About one pound of glycerin, also known as glycerol, is created for every 10 pounds of biodiesel produced. According to the National Biodiesel Board, U.S. companies produced about 450 million gallons of biodiesel in 2007, and about 60 new plants with a production capacity of 1.2 billion gallons are slated to open by 2010.
Gonzalez's team last year announced a new method of glycerol fermentation that used E. coli to produce ethanol, another biofuel. Even though the process was very efficient, with operational costs estimated to be about 40 percent less that those of producing ethanol from corn, Gonzalez said new fermentation technologies that produce high-value chemicals like succinate and formate hold even more promise for biodiesel refiners because those chemicals are more profitable than ethanol.
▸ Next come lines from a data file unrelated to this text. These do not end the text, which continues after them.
-- ==== Sys2Proof/Tests/Slice0.lean ====
section
/-!
SUPPORT. Tests: the checks of WellFormed, the manual's worked examples, decoding, and for every statement a state and
operands that meet its hypotheses, clause by clause, with what the command then does.
-/

namespace Sys2Proof.Tests

open Sys2Proof.Machine

set_option Elab.async false
set_option maxRecDepth 20000

/-! ### WellFormed -/

theorem test_wellFormed_mgmt_used : (Instr.ident { tag := 1, used := 65, intact := false }).wellFormed = false := by decide +kernel

theorem test_wellFormed_mgmt_intact : (Instr.restart { tag := 1, used := 63, intact := true }).wellFormed = false := by decide +kernel

theorem test_wellFormed_mgmt_unknown :
    (Instr.mgmtUnknown { tag := 1, used := 64, intact := true } 0x13).wellFormed = false := by decide +kernel

theorem test_wellFormed_control_unknown : (Instr.controlUnknown 3 8).wellFormed = false := by decide +kernel

theorem test_wellFormed_changed_store : (Instr.ringReadDone [(33554432, 0)]).wellFormed = false := by decide +kernel

theorem test_wellFormed_changed_config : (Instr.configReadAttemptEnd true [(65536, 0)]).wellFormed = false := by decide +kernel

theorem test_wellFormed_accepts : (Instr.controlUnknown 3 3).wellFormed = true ∧
    (Instr.configSave { tag := 0, used := 64, intact := true }).wellFormed = true := by decide +kernel

/-! ### The manual's numbers -/

/-- R205's example. -/
theorem test_crc16 : crc16 [0x31, 0x32, 0x33, 0x34, 0x35, 0x36, 0x37, 0x38, 0x39] = 0x29B1 := by decide +kernel

/-- The table of R11. -/
theorem test_gain_stage : scaled 256 100 = 100 ∧ scaled 256 (-40) = -40 ∧ scaled 300 (-112) = -131 ∧
    scaled 300 30000 = 32767 ∧ isClipped 300 30000 = true ∧ scaled 300 (-30000) = -32768 ∧
    isClipped 300 (-30000) = true ∧ scaled 256 (-32768) = -32768 ∧ isClipped 256 (-32768) = false := by decide +kernel

/-- The worked case of "Speech frames": D = 190, e = 5, codes 3, 3, −1, −6. -/
theorem test_worked_case : largestStep 0 [100, 180, 150, -40] = 190 ∧ exponentFor 4 190 = 5 ∧
    codeSamples 4 5 0 [100, 180, 150, -40] = { codes := [3, 3, -1, -6], final := -32, overload := false } := by decide +kernel

/-- The same codes as bytes. -/
theorem test_packed_codes : packCodes 4 [3, 3, -1, -6] = [0x33, 0xFA] := by decide +kernel

/-- The clamp example of "Speech frames": d = −240 at e = 5. -/
theorem test_clamp : roundedCode 5 (-240) = -8 ∧ boundedCode 4 (-8) = -7 := by decide +kernel

/-- The table of AGC examples. -/
theorem test_agc : agcUpdate .default 256 0 1200 = 264 ∧ agcUpdate .default 256 0 2500 = 256 ∧
    agcUpdate .default 256 0 2600 = 240 ∧ agcUpdate .default 1000 12 9000 = 875 ∧
    agcUpdate .default 1020 0 500 = 1023 ∧ agcUpdate .default 70 9 3000 = 64 ∧
    agcUpdate .default 300 8 1000 = 263 := by decide +kernel

/-- R24's example. -/
theorem test_low_run : lowRunAfter .default 1023 900 7 = 8 ∧ lowRunAfter .default 1023 1024 7 = 0 ∧
    lowRunAfter .default 1022 900 7 = 7 := by decide +kernel

/-- The map of "Example: an overwrite across two boundaries". -/
def exampleMap : List Segment :=
  [⟨3, 0, 5, .content⟩, ⟨4, 10, 2, .content⟩, ⟨5, 0, 4, .content⟩]

/-- RECORD at cursor 3 of that example. -/
theorem test_record_start : insertAt exampleMap 3 ⟨7, 0, 0, .content⟩ =
    [⟨3, 0, 3, .content⟩, ⟨7, 0, 0, .content⟩, ⟨3, 3, 2, .content⟩, ⟨4, 10, 2, .content⟩, ⟨5, 0, 4, .content⟩] ∧
    entriesNeeded exampleMap 3 = 2 ∧ entriesNeeded exampleMap 5 = 1 := by decide +kernel

/-- Commits 1 and 2 of that example. -/
theorem test_overwrite :
    commitFrame 7 true (commitFrame 7 true (insertAt exampleMap 3 ⟨7, 0, 0, .content⟩)) =
    [⟨3, 0, 3, .content⟩, ⟨7, 0, 2, .content⟩, ⟨4, 10, 2, .content⟩, ⟨5, 0, 4, .content⟩] := by decide +kernel

/-- "Example: an erase that splits": the cut, and the split had the cursor stood at 4. -/
theorem test_erase :
    eraseFrom 0 1 5 [⟨3, 0, 3, .content⟩, ⟨7, 0, 9, .content⟩] = [⟨3, 0, 1, .content⟩, ⟨7, 2, 7, .content⟩] ∧
    eraseFrom 0 4 6 [⟨3, 0, 3, .content⟩, ⟨7, 0, 9, .content⟩] =
      [⟨3, 0, 3, .content⟩, ⟨7, 0, 1, .content⟩, ⟨7, 3, 6, .content⟩] := by decide +kernel

/-! ### Decoding, a byte at a time from R201 to R203 -/

/-- RECORD for channel 5: channel 5 × 8 + kind 2, code 1, used count 1. -/
theorem test_decode_record :
    routeCell ([0x2A, 0x00, 1, 0] ++ [1] ++ List.replicate 63 0) = .routed (.record 4) := by decide +kernel

/-- SEEK for channel 1, mode RELATIVE, −2. -/
theorem test_decode_seek : routeCell ([0x0A, 0x30, 5, 0] ++ [3, 1, 0xFF, 0xFF, 0xFE] ++ List.replicate 59 0) =
    .routed (.seek 0 .relative (-2)) := by decide +kernel

/-- SUBMIT for channel 24 with priority 15, and with the value 4, which names none. -/
theorem test_decode_submit :
    routeCell ([0xC2, 0x00, 2, 0] ++ [7, 15] ++ List.replicate 62 0) = .routed (.submit 23 none) ∧
    routeCell ([0xC2, 0x00, 2, 0] ++ [7, 4] ++ List.replicate 62 0) = .routed (.controlUnknown 23 7) := by decide +kernel

/-- AUDIO for channel 2, sequence 6, first sample −2; a short one; one for channel 25. -/
theorem test_decode_audio :
    routeCell ([0x11, 0x60, 64, 0] ++ [0xFF, 0xFE] ++ List.replicate 62 0) =
      .routed (.audio 1 6 ((Vector.replicate 32 0).set 0 (-2))) ∧
    routeCell ([0x11, 0x60, 63, 0] ++ List.replicate 64 0) = .badUsed ∧
    routeCell ([0xC9, 0x60, 64, 0] ++ List.replicate 64 0) = .misrouted := by decide +kernel

/-- MASK_WRITE with tag 9 in a payload whose check does not match, and a MGMT cell on channel 1. -/
theorem test_decode_mgmt :
    routeCell ([0x03, 0x00, 64, 0] ++ [9, 0x11, 0x20, 0x80] ++ List.replicate 60 0) =
      .routed (.maskWrite { tag := 9, used := 64, intact := false } 0x20 0x80) ∧
    routeCell ([0x0B, 0x00, 64, 0] ++ List.replicate 64 0) = .misrouted := by decide +kernel

/-- The header of an ACK of channel 7 with sequence 9 and W set, as the manual's trace shows it. -/
theorem test_ack_header : (cellBytes 7 5 9 1 11 []).take 3 = [0x3D, 0x91, 0x0B] := by decide +kernel

/-! ### Small states -/

/-- What a command answers, as a state. -/
def after : Result → State
  | .next t => t
  | _ => State.reset

/-- READY, the store IDLE with every block free, *HOLD* asserted so that nothing is emitted. -/
def ready : State :=
  { State.reset with
    startup := { State.reset.startup with state := .ready }
    ctl := { State.reset.ctl with
      st := .idle, settings := { window := 0, wait := .onReady, mark := 16 }, tail := 8160, free := 8160 }
    hold := true }

/-- Channel 1 is IDLE on profile 1. -/
def bound : State := ready.modChan 0 fun ch => { ch with state := .idle, profile := some 1 }

/-- A take of five gap frames in one block. -/
def someTake : Take :=
  { Take.issued 0 with
    first := some 100, current := some 100, blocks := 1, frames := 5, view := [0x20, 3, 7, 0x21, 2, 0], recs := 2
    lastGap := some { offset := 3, count := 2, patched := true } }

/-- The letter of those frames. -/
def someLetter : Letter :=
  { Letter.opening 1 0 1 with contentFrames := 5, map := [⟨0, 0, 5, .content⟩] }

/-- Channel 1 holds that letter open, its take WRITING. -/
def holding (ch : Channel) : State :=
  { ((bound.modChan 0 fun _ => ch).setLetter 0 (some someLetter)).setTake 0 (some someTake) with letterNo := 2 }

/-- STOPPED with continuation set, at the end of the letter. -/
def stoppedChan : Channel :=
  { Channel.reset with
    state := .stopped, profile := some 1, slot := some 0, cursor := 5, cont := true, abandonTimer := some 60 }

/-- RECORDING. -/
def recordingChan : Channel :=
  { stoppedChan with state := .recording, idleTimer := some 8, abandonTimer := none }

/-- STOPPING with a pending action. -/
def stoppingChan (p : PendingAction) : Channel :=
  { stoppedChan with state := .stopping, pending := p, abandonTimer := none }

/-- Channel 1 is STOPPED. -/
def stopped : State := holding stoppedChan

/-- Channel 1 is RECORDING. -/
def recording : State := holding recordingChan

/-- Channel 1 is STOPPING with a pending STOP. -/
def stopping : State := holding (stoppingChan .stop)

/-- The same, the take CLOSED and continuation clear, the cursor inside the letter. -/
def stoppedInside : State :=
  { (holding { stoppedChan with cont := false, cursor := 2 }).setTake 0 (some { someTake with state := .closed }) with
    pending := [] }

/-- An intact MGMT cell with tag 9. -/
def good : Mgmt := { tag := 9, used := 64, intact := true }

/-- 68 bytes as a cell. -/
def cellOf (bytes : List Byte) : Vector Byte 68 := Vector.ofFn fun i => byteAt bytes i.val

/-- A cell with a valid header. -/
def goodCell : Vector Byte 68 := cellOf ((encodeCell (.record 0)).getD [])

/-- A cell with a bad header. -/
def badCell : Vector Byte 68 := goodCell.set 3 0

/-- The samples of a silent cell. -/
def silence : Vector Sample 32 := Vector.replicate 32 0

/-- Two states agree on an item. -/
def same (s t : State) : Part → Bool
  | .pending => s.pending = t.pending
  | .handed => s.handed = t.handed
  | .startup => s.startup = t.startup
  | .cfgMem => s.cfgMem = t.cfgMem
  | .port => s.port = t.port
  | .ret => s.ret = t.ret
  | .asm => s.asm.toList = t.asm.toList
  | .frames => s.frames = t.frames
  | .coder => s.coder = t.coder
  | .ctx => s.ctx = t.ctx
  | .profiles => s.profiles = t.profiles
  | .chans => s.chans.toList = t.chans.toList
  | .letters => s.letters.toList = t.letters.toList
  | .letterNo => s.letterNo = t.letterNo
  | .takes => s.takes.toList = t.takes.toList
  | .writer => s.writer = t.writer
  | .stretch => s.stretch = t.stretch
  | .reports => s.reports = t.reports
  | .store => s.store = t.store
  | .ctl => s.ctl = t.ctl
  | .emitter => s.emitter = t.emitter
  | .steps => s.steps.toList = t.steps.toList
  | .pool => s.pool = t.pool
  | .hold => s.hold = t.hold
  | .dev => s.dev = t.dev
  | .chanConds => s.chanConds = t.chanConds
  | .errMask => s.errMask = t.errMask
  | .warnMask => s.warnMask = t.warnMask
  | .verify => s.verify = t.verify
  | .peek => s.peek = t.peek
  | .save => s.save = t.save
  | .restart => s.restart = t.restart

/-- The items a command changed, in the order of `Part`. -/
def changed (i : Instr) (s : State) : List Part :=
  [Part.pending, .handed, .startup, .cfgMem, .port, .ret, .asm, .frames, .coder, .ctx, .profiles, .chans, .letters,
    .letterNo, .takes, .writer, .stretch, .reports, .store, .ctl, .emitter, .steps, .pool, .hold, .dev, .chanConds,
    .errMask, .warnMask, .verify, .peek, .save, .restart].filter fun p => !same s (after (exec i s)) p

/-! ### The step, resets and start-up -/

theorem witness_StepTakesFrontCommand :
    (ready.withPending [.holdAssert, .busReleaseEnd]).pending = .holdAssert :: [.busReleaseEnd] ∧
    ready.pending = [] := by decide +kernel

/-- A full reset that cuts a ring write after its first byte. -/
theorem test_full_reset_cut :
    (after (exec (.fullReset [true] []) { ready with ctl := { ready.ctl with st := .rebuilding 3 } })).store =
      [(6, 0)] ∧
    changed (.fullReset [] []) { State.reset with hold := true, pending := [.holdAssert] } = [] := by decide +kernel

/-- Area A with window mode 1, wait mode READY and mark 512. -/
def areaBytes : List Byte :=
  AreaA.bytes { settings := { window := 1, wait := .onReady, mark := 512 }, error := 0xFF, warning := 0x7F }

/-- Area A as R192 lays it out, byte by byte. -/
theorem test_area_a : areaBytes.take 14 = [1, 1, 2, 2, 0, 0xFF, 0x7F, 0, 0, 0, 0, 0, 0, 0] := by decide +kernel

/-- An attempt at an area, with these bytes in the memory. -/
def loading (area : Area) (attempt : Nat) (bytes : List Byte) : State :=
  { State.reset with
    startup := { State.reset.startup with state := .configLoad, area := area, attempt := attempt }
    cfgMem := ((List.range bytes.length).map (area.base + ·)).zip bytes }

/-- 14 bytes with version 2 and their check. -/
def badVersion : List Byte :=
  let body : List Byte := 2 :: List.replicate 13 0
  body ++ wordBytes (crc16 body)

theorem witness_StartupReadsAreas_a :
    State.reset.startup.state = .powerOn ∧
    changed .busReleaseEnd State.reset = [.startup] ∧
    (loading .a 1 areaBytes).startup.state = .configLoad ∧ (loading .a 1 areaBytes).startup.area = .a ∧
    ((loading .a 1 areaBytes).changeConfig []).readArea .a = some (areaBytes.take 14) ∧
    (AreaA.read (areaBytes.take 14)).isSome ∧
    changed (.configReadAttemptEnd true []) (loading .a 1 areaBytes) = [.startup, .warnMask] ∧
    ((loading .a 1 badVersion).changeConfig []).readArea .a = some (badVersion.take 14) ∧
    AreaA.read (badVersion.take 14) = none ∧
    changed (.configReadAttemptEnd true []) (loading .a 1 badVersion) = [.startup, .dev] ∧
    (loading .a 3 areaBytes).startup.attempt = 3 ∧
    changed (.configReadAttemptEnd false []) (loading .a 3 areaBytes) = [.startup, .dev] ∧
    (loading .a 2 areaBytes).startup.attempt < 3 ∧
    changed (.configReadAttemptEnd false []) (loading .a 2 areaBytes) = [.startup] := by decide +kernel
"With fundamental research, we have identified the pathways and mechanisms that mediate glycerol fermentation in E. coli," Gonzalez said. "This knowledge base is enabling our efforts to develop new technologies for converting glycerol into high-value chemicals."
Gonzalez said scientists previously believed that the only organisms that could ferment glycerol were those capable of producing a chemical called 1,3-propanediol, also known as 1,3-PDO. Unfortunately, neither the bacterium E. coli nor the yeast Saccharomyces -- the two workhorse organisms of biotechnology -- were able to produce 1,3-PDO.
Gonzalez's research revealed a previously unknown metabolic pathway for glycerol fermentation, a pathway that uses 1,2-PDO, a chemical similar to 1,3-PDO, that E. coli can produce.
"The reason this probably hadn't been discovered before is that E. coli requires a particular set of fermentation conditions for this pathway to be activated," Gonzalez said. "It wasn't easy to zero in on these conditions, so it wasn't the sort of process that someone would stumble upon by accident."
Once the new metabolic pathways were identified, Gonzalez's team began using metabolic engineering to design new versions of E. coli that could produce a range of high-value products. For example, while run-of-the-mill E. coli ferments glycerol to produce very little succinate, Gonzalez's team has created a new version of the bacterium that produces up to 100 times more. Succinate is a high-demand chemical feedstock that's used to make everything from noncorrosive airport deicers and nontoxic solvents to plastics, drugs and food additives. Most succinate today comes from nonrenewable fossil fuels.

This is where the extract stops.